Question

The percent defective for parts produced by a manufacturing process is targeted at 4%. The process is monitored daily by taking samples of sizes n = 160 units. Suppose that today’s sample contains 14 defectives. Determine a 88% confidence interval for the proportion defective for the process today. Place your LOWER limit, rounded to 3 decimal places, in the first blank. For example, 0.123 would be a legitimate answer. Place your UPPER limit, rounded to 3 decimal places, in the second blank. For example, 0.345 would be a legitimate entry.

Answer 1

Answer:

The 88% confidence interval for the proportion of defectives today is (0.053, 0.123)

Step-by-step explanation:

In a sample with a number n of people surveyed with a probability of a success of $\pi$, and a confidence level of $1-\alpha$, we have the following confidence interval of proportions.

$\pi \pm z\sqrt{\frac{\pi(1-\pi)}{n}}$

In which

z is the zscore that has a pvalue of $1 - \frac{\alpha}{2}$.

For this problem, we have that:

$n = 160, \pi = \frac{14}{160} = 0.088$

88% confidence level

So $\alpha = 0.12$, z is the value of Z that has a pvalue of $1 - \frac{0.12}{2} = 0.94$, so $Z = 1.555$.

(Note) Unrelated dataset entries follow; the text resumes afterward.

-- ==== Sys2Proof/Laws/Words.lean ====
section
/-! SUPPORT. Fields and words: each format's word has its fields where the decoder reads them, and no other bit. -/

namespace Sys2Proof

/-- The field of n bits at bit lo of two appended words, from the low one, and from the high one. -/
theorem extract_append_low {a b : Nat} (x : BitVec a) (y : BitVec b) (lo n : Nat) (h : lo + n ≤ b) :
    (x ++ y).extractLsb' lo n = y.extractLsb' lo n := by
  ext i hi
  simp only [BitVec.getElem_extractLsb', BitVec.getLsbD_append]
  rw [if_pos (by omega)]

theorem extract_append_high {a b : Nat} (x : BitVec a) (y : BitVec b) (lo n : Nat) (h : b ≤ lo) :
    (x ++ y).extractLsb' lo n = x.extractLsb' (lo - b) n := by
  ext i hi
  simp only [BitVec.getElem_extractLsb', BitVec.getLsbD_append]
  rw [if_neg (by omega)]
  congr 1
  omega

theorem extract_whole {n : Nat} (x : BitVec n) : x.extractLsb' 0 n = x := by
  ext i hi
  simp

theorem bit_append_low {a b : Nat} (x : BitVec a) (y : BitVec b) (i : Nat) (h : i < b) : (x ++ y).getLsbD i = y.getLsbD i := by
  rw [BitVec.getLsbD_append, if_pos h]

theorem bit_append_high {a b : Nat} (x : BitVec a) (y : BitVec b) (i : Nat) (h : b ≤ i) : (x ++ y).getLsbD i = x.getLsbD (i - b) := by
  rw [BitVec.getLsbD_append, if_neg (by omega)]

theorem bit_ofBool (x : Bool) : (BitVec.ofBool x).getLsbD 0 = x := by cases x <;> rfl

/-- A bit as a field of one bit. -/
theorem ofBool_bit {n : Nat} (w : BitVec n) (i : Nat) : BitVec.ofBool (w.getLsbD i) = w.extractLsb' i 1 := by
  ext j hj
  have : j = 0 := by omega
  subst this
  simp

/-- Two adjacent fields of a word are one. -/
theorem extract_join {n : Nat} (w : BitVec n) (hi lo a b : Nat) (h : hi = lo + b) :
    w.extractLsb' hi a ++ w.extractLsb' lo b = w.extractLsb' lo (a + b) := by
  subst h
  ext i hi
  rw [← BitVec.getLsbD_eq_getElem, BitVec.getLsbD_append]
  simp only [BitVec.getElem_extractLsb', BitVec.getLsbD_extractLsb']
  split
  · simp [*]
  · have h1 : i - b < a := by omega
    have h2 : lo + b + (i - b) = lo + i := by omega
    simp [h1, h2]

theorem V3.ofWord_toWord (op : BitVec 8) (f : V3) : V3.ofWord (f.toWord op) = f := by
  obtain ⟨⟨_, _, _, _, _⟩, _, _, _, _, _, _, _, _, _, _⟩ := f
  simp (disch := omega) only [V3.ofWord, V3.toWord, Head.ofWord, Head.toWord, extract_append_low, extract_append_high, extract_whole, bit_append_low, bit_append_high,
    Nat.reduceSub, bit_ofBool]

theorem V3.opOf_toWord (op : BitVec 8) (f : V3) : opOf (f.toWord op) = op.toNat := by
  simp (disch := omega) only [opOf, V3.toWord, extract_append_high, Nat.reduceSub, extract_whole]

theorem V3.toWord_ofWord (op : BitVec 8) (w : W64) (h : opOf w = op.toNat) : (V3.ofWord w).toWord op = w := by
  have ho : op = w.extractLsb' 56 8 := BitVec.eq_of_toNat_eq h.symm
  subst ho
  simp (disch := omega) only [V3.ofWord, V3.toWord, Head.ofWord, Head.toWord, ofBool_bit, extract_join]
  exact extract_whole w

theorem VI.ofWord_toWord (op : BitVec 8) (f : VI) : VI.ofWord (f.toWord op) = f := by
  obtain ⟨_, _, _, _, _, _, _, _⟩ := f
  simp (disch := omega) only [VI.ofWord, VI.toWord, extract_append_low, extract_append_high, extract_whole, bit_append_low, bit_append_high,
    Nat.reduceSub, bit_ofBool]

theorem VI.opOf_toWord (op : BitVec 8) (f : VI) : opOf (f.toWord op) = op.toNat := by
  simp (disch := omega) only [opOf, VI.toWord, extract_append_high, Nat.reduceSub, extract_whole]

theorem VI.toWord_ofWord (op : BitVec 8) (w : W64) (h : opOf w = op.toNat) : (VI.ofWord w).toWord op = w := by
  have ho : op = w.extractLsb' 56 8 := BitVec.eq_of_toNat_eq h.symm
  subst ho
  simp (disch := omega) only [VI.ofWord, VI.toWord, ofBool_bit, extract_join]
  exact extract_whole w

theorem FM.ofWord_toWord (op : BitVec 8) (f : FM) : FM.ofWord (f.toWord op) = f := by
  obtain ⟨⟨_, _, _, _, _⟩, _, _, _, _, _, _, _, _, _, _⟩ := f
  simp (disch := omega) only [FM.ofWord, FM.toWord, Head.ofWord, Head.toWord, extract_append_low, extract_append_high, extract_whole, bit_append_low, bit_append_high,
    Nat.reduceSub, bit_ofBool]

theorem FM.opOf_toWord (op : BitVec 8) (f : FM) : opOf (f.toWord op) = op.toNat := by
  simp (disch := omega) only [opOf, FM.toWord, extract_append_high, Nat.reduceSub, extract_whole]

theorem FM.toWord_ofWord (op : BitVec 8) (w : W64) (h : opOf w = op.toNat) : (FM.ofWord w).toWord op = w := by
  have ho : op = w.extractLsb' 56 8 := BitVec.eq_of_toNat_eq h.symm
  subst ho
  simp (disch := omega) only [FM.ofWord, FM.toWord, Head.ofWord, Head.toWord, ofBool_bit, extract_join]
  exact extract_whole w

theorem FX.ofWord_toWord (op : BitVec 8) (f : FX) : FX.ofWord (f.toWord op) = f := by
  obtain ⟨⟨_, _, _, _, _⟩, _, _, _, _, _, _, _, _, _⟩ := f
  simp (disch := omega) only [FX.ofWord, FX.toWord, Head.ofWord, Head.toWord, extract_append_low, extract_append_high, extract_whole, bit_append_low, bit_append_high,
    Nat.reduceSub, bit_ofBool]

theorem FX.opOf_toWord (op : BitVec 8) (f : FX) : opOf (f.toWord op) = op.toNat := by
  simp (disch := omega) only [opOf, FX.toWord, extract_append_high, Nat.reduceSub, extract_whole]

theorem FX.toWord_ofWord (op : BitVec 8) (w : W64) (h : opOf w = op.toNat) : (FX.ofWord w).toWord op = w := by
  have ho : op = w.extractLsb' 56 8 := BitVec.eq_of_toNat_eq h.symm
  subst ho
  simp (disch := omega) only [FX.ofWord, FX.toWord, Head.ofWord, Head.toWord, ofBool_bit, extract_join]
  exact extract_whole w

theorem FC.ofWord_toWord (op : BitVec 8) (f : FC) : FC.ofWord (f.toWord op) = f := by
  obtain ⟨⟨_, _, _, _, _⟩, _, _, _⟩ := f
  simp (disch := omega) only [FC.ofWord, FC.toWord, Head.ofWord, Head.toWord, extract_append_low, extract_append_high, extract_whole, bit_append_low, bit_append_high,
    Nat.reduceSub, bit_ofBool]

theorem FC.opOf_toWord (op : BitVec 8) (f : FC) : opOf (f.toWord op) = op.toNat := by
  simp (disch := omega) only [opOf, FC.toWord, extract_append_high, Nat.reduceSub, extract_whole]

theorem FC.toWord_ofWord (op : BitVec 8) (w : W64) (h : opOf w = op.toNat) : (FC.ofWord w).toWord op = w := by
  have ho : op = w.extractLsb' 56 8 := BitVec.eq_of_toNat_eq h.symm
  subst ho
  simp (disch := omega) only [FC.ofWord, FC.toWord, Head.ofWord, Head.toWord, ofBool_bit, extract_join]
  exact extract_whole w

theorem FQ.ofWord_toWord (op : BitVec 8) (f : FQ) : FQ.ofWord (f.toWord op) = f := by
  obtain ⟨⟨_, _, _, _, _⟩, _, _, _, _, _⟩ := f
  simp (disch := omega) only [FQ.ofWord, FQ.toWord, Head.ofWord, Head.toWord, extract_append_low, extract_append_high, extract_whole, bit_append_low, bit_append_high,
    Nat.reduceSub, bit_ofBool]

theorem FQ.opOf_toWord (op : BitVec 8) (f : FQ) : opOf (f.toWord op) = op.toNat := by
  simp (disch := omega) only [opOf, FQ.toWord, extract_append_high, Nat.reduceSub, extract_whole]

theorem FQ.toWord_ofWord (op : BitVec 8) (w : W64) (h : opOf w = op.toNat) : (FQ.ofWord w).toWord op = w := by
  have ho : op = w.extractLsb' 56 8 := BitVec.eq_of_toNat_eq h.symm
  subst ho
  simp (disch := omega) only [FQ.ofWord, FQ.toWord, Head.ofWord, Head.toWord, ofBool_bit, extract_join]
  exact extract_whole w

theorem FY.ofWord_toWord (op : BitVec 8) (f : FY) : FY.ofWord (f.toWord op) = f := by
  obtain ⟨⟨_, _, _, _, _⟩, _, _, _, _, _⟩ := f
  simp (disch := omega) only [FY.ofWord, FY.toWord, Head.ofWord, Head.toWord, extract_append_low, extract_append_high, extract_whole, bit_append_low, bit_append_high,
    Nat.reduceSub, bit_ofBool]

theorem FY.opOf_toWord (op : BitVec 8) (f : FY) : opOf (f.toWord op) = op.toNat := by
  simp (disch := omega) only [opOf, FY.toWord, extract_append_high, Nat.reduceSub, extract_whole]

theorem FY.toWord_ofWord (op : BitVec 8) (w : W64) (h : opOf w = op.toNat) : (FY.ofWord w).toWord op = w := by
  have ho : op = w.extractLsb' 56 8 := BitVec.eq_of_toNat_eq h.symm
  subst ho
  simp (disch := omega) only [FY.ofWord, FY.toWord, Head.ofWord, Head.toWord, ofBool_bit, extract_join]
  exact extract_whole w

theorem FP.ofWord_toWord (f : FP) : FP.ofWord f.toWord = f := by
  obtain ⟨_, _, _, _, _, _, _, _, _, _, _, _⟩ := f
  simp (disch := omega) only [FP.ofWord, FP.toWord, extract_append_low, extract_append_high, extract_whole, bit_append_low, bit_append_high,
    Nat.reduceSub, bit_ofBool]

theorem FP.toWord_ofWord (w : W64) : (FP.ofWord w).toWord = w := by
  simp (disch := omega) only [FP.ofWord, FP.toWord, ofBool_bit, extract_join]
  exact extract_whole w

theorem Hdr.ofWord_toWord (f : Hdr) : Hdr.ofWord f.toWord = f := by
  obtain ⟨_, _, _, _, _, _, _⟩ := f
  simp (disch := omega) only [Hdr.ofWord, Hdr.toWord, extract_append_low, extract_append_high, extract_whole, bit_append_low, bit_append_high,
    Nat.reduceSub, bit_ofBool]

theorem Hdr.toWord_ofWord (w : W64) : (Hdr.ofWord w).toWord = w := by
  simp (disch := omega) only [Hdr.ofWord, Hdr.toWord, ofBool_bit, extract_join]
  exact extract_whole w

end Sys2Proof
end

The lower limit of this interval is:

$\pi - z\sqrt{\frac{\pi(1-\pi)}{n}} = 0.088 - 1.555\sqrt{\frac{0.088*0.912}{160}} = 0.053$

The upper limit of this interval is:

$\pi + z\sqrt{\frac{\pi(1-\pi)}{n}} = 0.088 + 1.555\sqrt{\frac{0.088*0.912}{160}} = 0.123$

The 88% confidence interval for the proportion of defectives today is (0.053, 0.123)